There are profound lessons to be learned from the ongoing travails of Congresswoman Cynthia McKinney (D-GA), under siege by white America at large, the leadership of her own party, and the chairman of her own caucus.

In the aftermath of McKinney’s run-in with a Capitol Hill police officer, we have witnessed an orgy of unadulterated defamation that is actually directed at Black women in general. In rejecting and denouncing McKinney’s defense, her tormentors demonstrate that the very concept of racial profiling was never sincerely accepted among most white Americans, and that 9/11 is just an excuse for undoing decades of legal and political struggles against the abominable practice.

So virulent and shameless have been the attacks on McKinney – spewing caricatures of the six-term lawmaker that reflect whites’ own hallucinatory visions of Black people – it leads us to conclude that racists are conducting a kind of ritual, an exorcism to cast the “militant Black” out of the national polity, once and for all. Disgustingly, a number of Black voices have joined mob, in order to prove that they are reasonable and trustworthy Negroes who won’t intrude on white folks’ illusions of innocence.

Most distressingly, the McKinney affair dramatically demonstrates that the Congressional Black Caucus has been eviscerated as a body. The CBC is revealed as collectively gutless, devoid of any semblance of Black solidarity, without which it has no reason for being.

CBC Hits New Low

We at BC had previously believed that April, 2005, when 37 percent of the 42 Black House members voted for Republican bills, was the lowest point in Congressional Black Caucus history. A year later, the CBC has found a new nadir. On the evening of April 5, undoubtedly on orders from House Minority Leader Nancy Pelosi, CBC chairman Mel Watt gathered twenty or so members to browbeat McKinney into firing her legal team and cease appearing before the media. Watt absented himself from the beat-down, so that it would not appear to be an “official” CBC event.

As congressional aides wandered in and out of the room, some Members dutifully echoed Pelosi’s demand that McKinney not frame the March 28 confrontation with the policeman as a “racial” incident, and that she issue an apology on the House floor the following morning. According to several sources who spoke with BC on condition of anonymity, and based on an account given by McKinney staff assistant Faye Coffield to a weekly Atlanta meeting of the Georgia Coalition for the People's Agenda, a “consensus” was reached that McKinney would deliver the apology and abandon efforts to defend herself in the media (although not her legal team).

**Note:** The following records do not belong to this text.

/-- A poll that is done reads one byte of the control register and tests it: zero goes on, the cap's last poll returns the
error, any other goes on polling. -/
theorem State.pollThen_tests {s : State} (i : Instr) (b : Binding) {k : State → State}
    (hk : ∀ u, State.SequencerMoved u (k u)) (hf : s.answer.fail = false) :
    ∃ c, (s.memRead b s.cfg.regEraCtrl 1).1 = some [c] ∧
      (s.pollThen i b k).trace = .read b s.cfg.regEraCtrl 1 [c] :: s.trace ∧
      (c = 0 → s.pollThen i b k = k (s.memRead b s.cfg.regEraCtrl 1).2) ∧
      (c ≠ 0 → s.cfg.eraPollCap = some (s.fg.polls + 1) →
        Returned (s.pollThen i b k) { st := .unresponsiveDevice }) ∧
      (c ≠ 0 → s.cfg.eraPollCap ≠ some (s.fg.polls + 1) →
        GoesOn s (s.pollThen i b k) i .poll ∧
        (s.pollThen i b k).fg = { s.fg with op := some i, ph := .poll, polls := s.fg.polls + 1 }) := by
  obtain ⟨hf', -⟩ | ⟨c, -, hb, hc⟩ := s.pollThen_cases i b k
  · simp [hf] at hf'
  have htr : (s.pollThen i b k).trace = .read b s.cfg.regEraCtrl 1 [c] :: s.trace := by
    obtain ⟨x, r, e⟩ := s.sequencerMoved_pollThen i b hk
    rw [e]; exact State.memRead_trace_of_bytes hb
  refine ⟨c, hb, htr, ?_⟩
  obtain ⟨h0, e⟩ | ⟨h0, hcap, e⟩ | ⟨h0, hcap, e⟩ := hc
  · exact ⟨fun _ => e, fun h => absurd h0 h, fun h => absurd h0 h⟩
  · exact ⟨fun h => absurd h h0, fun _ _ => e ▸ ⟨rfl, rfl⟩, fun _ h => absurd hcap h⟩
  · rw [e]
    exact ⟨fun h => absurd h h0, fun _ h => absurd h hcap,
      fun _ _ => ⟨⟨rfl, rfl, s.memRead_result b _ 1⟩, rfl⟩⟩

/-- An operation in progress runs its body from the phase it stands in. -/
theorem State.accept_standsAt {s : State} {i : Instr} {p : Phase} (ha : Laws.Admission.Statement i) (h : StandsAt s i p)
    (hr : ∀ low, i ≠ .cmdReserved low) (body : Phase → Host.Outcome State Fault Refusal) :
    s.accept i body = body p := by
  obtain ⟨⟨-, hw, hm⟩, ho, rfl⟩ := h
  exact s.accept_eq i _ body ((ha s.cfg).mpr ⟨hw, hr⟩) (State.phaseOf_self ho) hm

theorem exec_eraRead_at {s : State} {b : Binding} {f : Byte} {addr : EraAddr} {n : Byte} {p : Phase}
    (h : StandsAt s (.eraRead b f addr n) p) : exec (.eraRead b f addr n) s = eraReadPhase b f addr n s p :=
  State.accept_standsAt (Laws.Admission.eraRead b f addr n) h nofun _

theorem exec_eraWrite_at {s : State} {b : Binding} {f : Byte} {addr : EraAddr} {v : Byte} {p : Phase}
    (h : StandsAt s (.eraWrite b f addr v) p) : exec (.eraWrite b f addr v) s = eraWritePhase b f addr v s p :=
  State.accept_standsAt (Laws.Admission.eraWrite b f addr v) h nofun _

/-- In POLL each of the three operations polls, and then moves the sequencer. -/
theorem exec_poll {s : State} {i : Instr} {b : Binding} (hi : eraBinding i = some b ∨ i = .eraPoll b)
    (h : StandsAt s i .poll) :
    ∃ k : State → State, (∀ u, State.SequencerMoved u (k u)) ∧ exec i s = s.eraGuard b (s.pollThen i b k) := by
  cases i with
  | eraRead b' f addr n =>
    obtain rfl : b' = b := by simpa [eraBinding] using hi
    exact ⟨_, fun u => u.sequencerMoved_goto _ _, exec_eraRead_at h⟩
  | eraWrite b' f addr v =>
    obtain rfl : b' = b := by simpa [eraBinding] using hi
    exact ⟨_, fun u => u.sequencerMoved_goto _ _, exec_eraWrite_at h⟩
  | eraPoll b' =>
    obtain rfl : b' = b := by simpa [eraBinding] using hi
    exact ⟨_, fun u => u.sequencerMoved_ret _, State.accept_standsAt (Laws.Admission.eraPoll b') h nofun _⟩
  | _ => simp [eraBinding] at hi

/-- ERA_POLL polls, at its start with the polls counted from zero. -/
theorem exec_eraPoll {s : State} {b : Binding} (h : Idle s (.eraPoll b) ∨ StandsAt s (.eraPoll b) .poll) :
    ∃ x : Fg, x.polls = (if s.fg.op = none then 0 else s.fg.polls) ∧
      exec (.eraPoll b) s = s.eraGuard b ((s.setFg x).pollThen (.eraPoll b) b fun t => t.ret { st := .ok }) := by
  obtain h | h := h
  · exact ⟨Fg.idle, by rw [if_pos h.2]; rfl, State.accept_idle (Laws.Admission.eraPoll b) h nofun _⟩
  · obtain ⟨-, ho, -⟩ := id h
    exact ⟨s.fg, by rw [if_neg (by simp [ho])], State.accept_standsAt (Laws.Admission.eraPoll b) h nofun _⟩

/-- Settles O21: the step is one poll of the control register. -/
theorem eraPollReadsThenTests : Obligations.EraPollReadsThenTests := by
  unfold Obligations.EraPollReadsThenTests
  intro s b h hoff hf
  obtain ⟨x, hx, he⟩ := exec_eraPoll h
  rw [State.eraGuard_off _ hoff] at he
  have hs := exec_eraStep (.inr rfl) he
  obtain ⟨c, -, htr, hz, hcap, hgo⟩ :=
    State.pollThen_tests (s := s.setFg x) (.eraPoll b) b (fun u => u.sequencerMoved_ret { st := .ok }) hf
  rw [← hx]
  refine ⟨_, c, he, htr, fun h0 => ?_, hcap, fun h0 hn => ?_, hs.tableSame, hs.outsideSame, hs.otherSensorsSame⟩
  · rw [hz h0]; exact ⟨rfl, rfl⟩
  · obtain ⟨hg, hfg⟩ := hgo h0 hn
    exact ⟨hg, congrArg Fg.polls hfg⟩

/-- Settles O22: the recorded byte is the one the poll tests. -/
theorem busyPollStaysOrTimesOut : Obligations.BusyPollStaysOrTimesOut := by
  unfold Obligations.BusyPollStaysOrTimesOut
  intro s t i b hi h he ⟨c, hc, htr⟩
  obtain ⟨k, hk, hx⟩ := exec_poll hi h
  obtain ⟨-, rfl⟩ := State.eraGuard_next (hx.symm.trans he)
  have hf : s.answer.fail = false := by
    by_contra hne
    obtain ⟨-, htr'⟩ := State.readThen_failed_returns b s.cfg.regEraCtrl 1 _ (Bool.eq_true_of_not_eq_false hne)
    cases htr.symm.trans htr'
  obtain ⟨c', -, htr', -, hlast, hgo⟩ := State.pollThen_tests i b hk hf
  obtain rfl : c = c' := by simpa using htr.symm.trans htr'
  refine ⟨fun hnone => (hgo hc (by simp [hnone])).1, fun cap hcap => ⟨fun hne => ?_, fun heq => ?_⟩⟩
  · obtain ⟨hg, hfg⟩ := hgo hc (by rw [hcap]; exact fun e => hne (Option.some.inj e).symm)
    exact ⟨hg, congrArg Fg.polls hfg⟩
  · exact hlast hc (by rw [hcap, heq])

end Sys2Proof.Machine
end

section
/-! PROOFS. ERA_READ (O23) and ERA_WRITE (O24), one lemma for each phase: its frame, and where it goes on. -/

namespace Sys2Proof.Machine

open Sys2Proof.Claims

/-! Steps of one frame. -/

/-- A write frame that is done has its effects, whatever the sequencer does after it. -/
theorem State.writeThen_writeFrame {s : State} {b : Binding} {reg : Reg} {v : Byte} {k : State → State}
    (hv : s.cfg.valid = true) (hf : s.answer.fail = false) (hk : ∀ u, State.SequencerMoved u (k u)) :
    WriteFrame s (s.writeThen b reg v k) b reg v := by
  rw [s.writeThen_done b reg v k hf]
  exact (hk _).writeFrame (s.sensorWrite_writeFrame b reg v hv)

theorem State.clearFlagsThen_done {s : State} (b : Binding) (k : State → State) (hf : s.answer.fail = false) :
    s.clearFlagsThen b k =
      k ((s.sensorWrite b s.cfg.regStatus s.cfg.statusClear).record (.write b s.cfg.regStatus s.cfg.statusClear)) :=
  s.writeThen_done b _ _ k hf

/-- A step of one write frame after which the operation goes on in phase `p`, its working values changed by `g`. -/
theorem exec_writes_goesOn {s : State} {i : Instr} {b : Binding} {reg : Reg} {v : Byte} {p : Phase} (g : Fg → Fg)
    (hv : s.cfg.valid = true) (hf : s.answer.fail = false)
    (he : exec i s = .next (s.writeThen b reg v fun u => (u.setFg (g u.fg)).goto i p)) :
    ∃ t, exec i s = .next t ∧ GoesOn s t i p ∧ WriteFrame s t b reg v ∧ t.fg = { g s.fg with op := some i, ph := p } := by
  refine ⟨_, he, ?_, State.writeThen_writeFrame hv hf fun u => u.sequencerMoved_goes _ _ _, ?_⟩
  · rw [s.writeThen_done b reg v _ hf]
    exact ⟨rfl, rfl, s.sensorWrite_result b reg v⟩
  · rw [s.writeThen_done b reg v _ hf, ← s.sensorWrite_fg b reg v]
    rfl

/-- A step of one poll: zero goes on in phase `p`, the working values as they were. -/
theorem exec_polls {s : State} {i : Instr} {b : Binding} {p : Phase} (hf : s.answer.fail = false)
    (he : exec i s = .next (s.pollThen i b fun u => u.goto i p)) :
    ∃ t c, exec i s = .next t ∧ (s.memRead b s.cfg.regEraCtrl 1).1 = some [c] ∧
      t.trace = .read b s.cfg.regEraCtrl 1 [c] :: s.trace ∧
      (∀ a, t.byteAt a = (s.memRead b s.cfg.regEraCtrl 1).2.byteAt a) ∧
      t.sensor b = (s.memRead b s.cfg.regEraCtrl 1).2.sensor b ∧
      (c = 0 → GoesOn s t i p ∧ t.fg = { s.fg with op := some i, ph := p }) ∧
      (c ≠ 0 → s.cfg.eraPollCap ≠ some (s.fg.polls + 1) →
        GoesOn s t i .poll ∧ t.fg = { s.fg with op := some i, ph := .poll, polls := s.fg.polls + 1 }) := by
  have hk : ∀ u : State, State.SequencerMoved u (u.goto i p) := fun u => u.sequencerMoved_goto i p
  obtain ⟨c, hb, htr, hz, -, hgo⟩ := State.pollThen_tests i b hk hf
  obtain ⟨x, r, e⟩ := s.sequencerMoved_pollThen i b hk
  refine ⟨_, c, he, hb, htr, fun a => by rw [e]; rfl, by rw [e]; rfl, fun h0 => ?_, hgo⟩
  rw [hz h0]
  exact ⟨⟨rfl, rfl, s.memRead_result b _ 1⟩, by rw [← s.memRead_fg b s.cfg.regEraCtrl 1]; rfl⟩

/-- A read frame of one register that is not the control register reads a byte and changes nothing (R48). -/
theorem State.memRead_readFrame {s : State} {b : Binding} {reg : Reg} (hv : s.cfg.valid = true)
    (hf : s.answer.fail = false) (hr : reg ≠ s.cfg.regEraCtrl) :
    ∃ v, (s.memRead b reg 1).1 = some [v] ∧ ReadFrame s (s.memRead b reg 1).2 b reg [v] := by
  obtain ⟨hb, -⟩ := s.memRead_done b reg 1 hf
  obtain ⟨v, hl⟩ := List.length_eq_one_iff.mp (deviceSupply_length b 1 0 (s.sensorCommand b (readCommand s.cfg reg)))
  rw [hl] at hb
  obtain ⟨hm, ht, hp, hfe, hli⟩ := s.memRead_plain b reg 1 hv fun j hj => by
    obtain rfl : j = 0 := by omega
    simpa using hr
  exact ⟨v, hb, State.memRead_trace_of_bytes hb, fun a => congrArg (Sparse.get? · a) hm, hfe, hli, hp, ht,
    fun _ => s.memRead_sensor_other reg 1⟩

/-- The two bytes of an address, high byte first, make it (R43). -/
theorem addr_toNat (a : EraAddr) : 256 * (addrHigh a).toNat + (addrLow a).toNat = a.toNat := by
  simp only [addrHigh, addrLow, BitVec.extractLsb'_toNat, Nat.shiftRight_eq_div_pow]
  omega

/-- A write frame leaves the other registers of its window, and the ERA space (R41). -/
theorem writeFrame_window_other {s t : State} {b : Binding} {reg r : Reg} {v : Byte} (h : WriteFrame s t b reg v)
    (hr : r ≠ reg) : t.window b r = s.window b r := by
  obtain ⟨-, -, hother, -⟩ := h
  exact hother _ (windowAddr_ne b hr)

theorem writeFrame_eraByte {s t : State} {b : Binding} {reg : Reg} {v : Byte} (h : WriteFrame s t b reg v)
    (a : EraAddr) : t.eraByte b a = s.eraByte b a := by
  obtain ⟨-, -, hother, -⟩ := h
  exact hother _ (windowAddr_ne_eraAddr b b _ a).symm

/-- The write of the low address byte, after that of the high one, leaves the target at the address (R30). -/
theorem writeFrame_addrLo_target {s t : State} {b : Binding} {addr : EraAddr} (hv : s.cfg.valid = true)
    (h : WriteFrame s t b s.cfg.regEraAddrLo (addrLow addr))
    (hw : s.window b s.cfg.regEraAddrHi = some (addrHigh addr)) : (t.sensor b).target = addr := by
  obtain ⟨-, -, -, -, -, -, -, -, -, -, -, -, hne, -⟩ := Config.valid_regs hv
  have hhi := (writeFrame_window_other h hne).trans hw
  obtain ⟨-, hlo, -, -, -, -, -, htarget, -⟩ := h
  exact BitVec.eq_of_toNat_eq ((htarget (.inr rfl) _ _ hhi hlo).trans (addr_toNat addr))

/-- The write of a control code starts its access at the target, which it leaves with the bytes (R48). -/
theorem writeFrame_ctrl {s t : State} {b : Binding} {code : Byte} (hv : s.cfg.valid = true) (hc : code ≠ 0)
    (h : WriteFrame s t b s.cfg.regEraCtrl code) :
    (t.sensor b).pend = code ∧ (t.sensor b).target = (s.sensor b).target ∧
      t.window b s.cfg.regEraValue = s.window b s.cfg.regEraValue := by
  obtain ⟨-, -, -, -, -, -, -, -, -, -, -, hvc, -, hhc, hlc⟩ := Config.valid_regs hv
  have hval := writeFrame_window_other h hvc
  obtain ⟨-, -, -, -, -, hpend, htarget, -⟩ := h
  exact ⟨hpend.trans (if_pos ⟨rfl, hc⟩), htarget hhc.symm hlc.symm, hval⟩

/-! ERA_READ (R95). -/

section
variable {s : State} {b : Binding} {f : Byte} {addr : EraAddr} {n : Byte}

theorem exec_eraRead_idle (h : Idle s (.eraRead b f addr n)) :
    exec (.eraRead b f addr n) s = .next (s.eraStart (.eraRead b f addr n) b f .addrHi) :=
  State.accept_idle (Laws.Admission.eraRead b f addr n) h nofun _

theorem eraRead_starts (hf : s.answer.fail = false) (h : Idle s (.eraRead b f addr n)) :
    ∃ t, exec (.eraRead b f addr n) s = .next t ∧ GoesOn s t (.eraRead b f addr n) .addrHi ∧
      WriteFrame s t b s.cfg.regFeed1 (feedOffByte s.cfg f) ∧ t.fg.k = 0 ∧ t.fg.bytes = [] := by
  obtain ⟨t, he, hg, hw, hfg⟩ := exec_writes_goesOn (fun _ => Fg.idle) h.1.1 hf
    (exec_eraRead_idle h)
  exact ⟨t, he, hg, hw, by rw [hfg]; rfl, by rw [hfg]; rfl⟩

The next morning, at the appointed hour, McKinney was prepared to offer her apology to the House. But Mel Watt had already put the word out that CBC members were to renege on their part of the deal. The Caucus must not stand with McKinney when she stepped to the microphone. Mel Watt, Nancy Pelosi’s poodle, attempted to enforce his Mistress’s wish that McKinney appear utterly isolated and alone. Nothing should distract from the Democrats’ non-strategy of doing and saying nothing until mid-term elections in November. The Republicans must be allowed to self-destruct without interference. McKinney’s charge of racial profiling was a distraction from the Democratic non-strategy – so she must be shunned. Mel Watt was the enforcer – the designated shunner-in-chief.

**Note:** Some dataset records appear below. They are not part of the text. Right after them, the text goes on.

-- ==== Sys2Proof/Syntax.lean ====
section
/-! DEFINITION. The instruction type: one constructor per row of spec/opcode_table.json, with every
operand the spec gives the row, and the port calls the rows are decoded from (10_state.md R23). -/

namespace Sys2Proof

/-- A URB identifier: opaque, compared for equality only (00_scope.md R9, D35; log 14). -/
abbrev UrbId := Nat

/-- The number of a call: the call instance `k` of a port call, or of an outgoing port-H or port-C
call (60_exceptions.md R285; log 5). -/
abbrev Tag := Nat

/-- A borrowed reference to a transfer buffer (20_memory.md R76): `BUF(id)` of R50 is the `len`
bytes from `base` (log 2). -/
structure BufRef where
  base : Nat
  len : Nat
  deriving DecidableEq, Repr

/-- What a URB brings besides its setup bytes: its id and its transfer buffer (a reused live id: log 22). -/
structure Xfer where
  id : UrbId
  buf : BufRef
  deriving DecidableEq, Repr

/-- The 8 `setup_bytes` `b[0..7]` of a control transfer, in wire order (30_encoding.md R100). -/
structure SetupBytes where
  b0 : Byte
  b1 : Byte
  b2 : Byte
  b3 : Byte
  b4 : Byte
  b5 : Byte
  b6 : Byte
  b7 : Byte
  deriving DecidableEq, Repr

/-- The SETUP fields that are decoded and select nothing (30_encoding.md R107). -/
structure Attrs where
  kind : BitVec 2
  direction : BitVec 1
  wIndex : BitVec 16
  wLength : BitVec 16
  deriving DecidableEq, Repr

/-- The instructions: the 27 rows of the opcode table, in its order. -/
inductive Instr where
  -- SETUP rows (30_encoding.md R106)
  | getDescriptorDevice (x : Xfer) (a : Attrs) (descIndex : Byte)
  | getDescriptorConfiguration (x : Xfer) (a : Attrs) (descIndex : Byte)
  | getDescriptorString (x : Xfer) (a : Attrs) (descIndex : Byte)
  | fatalDeviceGetDescriptorType (x : Xfer) (a : Attrs) (descType descIndex : Byte)
  | setConfiguration (x : Xfer) (a : Attrs) (wValue : BitVec 16)
  | getStatus (x : Xfer) (a : Attrs) (wValue : BitVec 16)
  | fatalDeviceUnknownRequest (x : Xfer) (a : Attrs) (bRequest : Byte) (wValue : BitVec 16)
  | setIdle (x : Xfer) (a : Attrs) (wValue : BitVec 16)
  | setProtocol (x : Xfer) (a : Attrs) (wValue : BitVec 16)
  | getDescriptorHidReport (x : Xfer) (a : Attrs) (descIndex : Byte)
  | fatalInterfaceGetDescriptorType (x : Xfer) (a : Attrs) (descType descIndex : Byte)
  | fatalInterfaceUnknownRequest (x : Xfer) (a : Attrs) (bRequest : Byte) (wValue : BitVec 16)
  | fatalUnknownRecipient (x : Xfer) (a : Attrs) (recipient : BitVec 5) (bRequest : Byte)
      (wValue : BitVec 16)
  -- URB rows (30_encoding.md R108)
  | urbControl (x : Xfer) (setup : SetupBytes)
  | urbDeliver (x : Xfer) (setup : SetupBytes)
  | urbIntake (x : Xfer) (setup : SetupBytes)
  | fatalUnknownEndpoint (x : Xfer) (setup : SetupBytes) (endpoint : Nat)
  -- port-T calls without an encoding (42_endpoint_transfers.md R189, R191)
  | cancel (k : Tag) (id : UrbId)
  | busId (k : Tag)
  | deviceSummary (k : Tag)
  -- APDU rows (30_encoding.md R109 to R112)
  | u2fRegister (k : Tag) (cla p1 p2 : Byte) (request : Bytes) (le : BitVec 16)
  | u2fAuthenticateCheckOnly (k : Tag) (cla p2 : Byte) (request : Bytes) (le : BitVec 16)
  | u2fAuthenticateEnforce (k : Tag) (cla p2 : Byte) (request : Bytes) (le : BitVec 16)
  | u2fAuthenticateSign (k : Tag) (cla p2 : Byte) (request : Bytes) (le : BitVec 16)
  | u2fAuthenticateOtherP1 (k : Tag) (cla p1 p2 : Byte) (request : Bytes) (le : BitVec 16)
  | u2fVersion (k : Tag) (cla p1 p2 : Byte) (request : Bytes) (le : BitVec 16)
  | fatalUnknownIns (k : Tag) (cla ins p1 p2 : Byte) (request : Bytes) (le : BitVec 16)
  deriving DecidableEq, Repr

/-- A call as the outside world makes it (10_state.md R23): `handle_message` of port T with the bytes
the transport put into the buffer, the other port-T operations, and `handle_message` of port A. -/
inductive Call where
  | handleMessage (id : UrbId) (endpoint : Nat) (setup : SetupBytes) (buf : Bytes)
  | removeWaitingRequest (id : UrbId)
  | busId
  | deviceSummary
  | apdu (a : Bytes)
  deriving DecidableEq, Repr

/-- The same call after it has arrived: its buffer placed, its call number assigned. This is what the
decoder reads. -/
inductive PortCall where
  | handleMessage (x : Xfer) (endpoint : Nat) (setup : SetupBytes)
  | removeWaitingRequest (k : Tag) (id : UrbId)
  | busId (k : Tag)
  | deviceSummary (k : Tag)
  | apdu (k : Tag) (a : Bytes)
  deriving DecidableEq, Repr

end Sys2Proof
end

Pelosi appears to harbor a deep hatred for McKinney, whom she cannot control. Most recently, the 51-year-old Georgia lawmaker defied the Leader’s orders, voting in favor of a Republican bill, cynically modeled on Democrat John Murtha’s measure for a quick exit from Iraq. She was among only three Democrats, and the only CBC member, to do so. McKinney also ignored Pelosi’s order that Democrats boycott hearings on Katrina and leave the field to Republicans.

However, Pelosi has been the aggressor all along, bent on bringing the CBC and other progressives to heel as she pursues her spineless non-strategy for victory by default over the GOP – a scenario that by definition requires African Americans to mute their own demands, to be quiet and compliant. When McKinney returned to congress in January 2005 after a two-year hiatus, Pelosi denied her seniority, bumping her down to freshman status despite her previous ten years on The Hill. Not a peep from the CBC, cowed by their Leader and, recent events have shown, packed with members who are themselves fearful that McKinney’s militancy will raise the bar of constituent expectations for their own performances on Black people’s behalf.

On the House floor, the morning of April 6, Pelosi/Watt had set McKinney up for further humiliation. Not only would she be required to deliver an apology that would be seen as an admission of guilt (by those who had already condemned and defamed her), but the absence of CBC members at her side would mark her as a lone “extremist,” a “loon” whose politics could be dismissed out of hand. Why, even McKinney’s own colleagues won’t stand with her. She’s crazy (like the rest of those darkies who cry racism).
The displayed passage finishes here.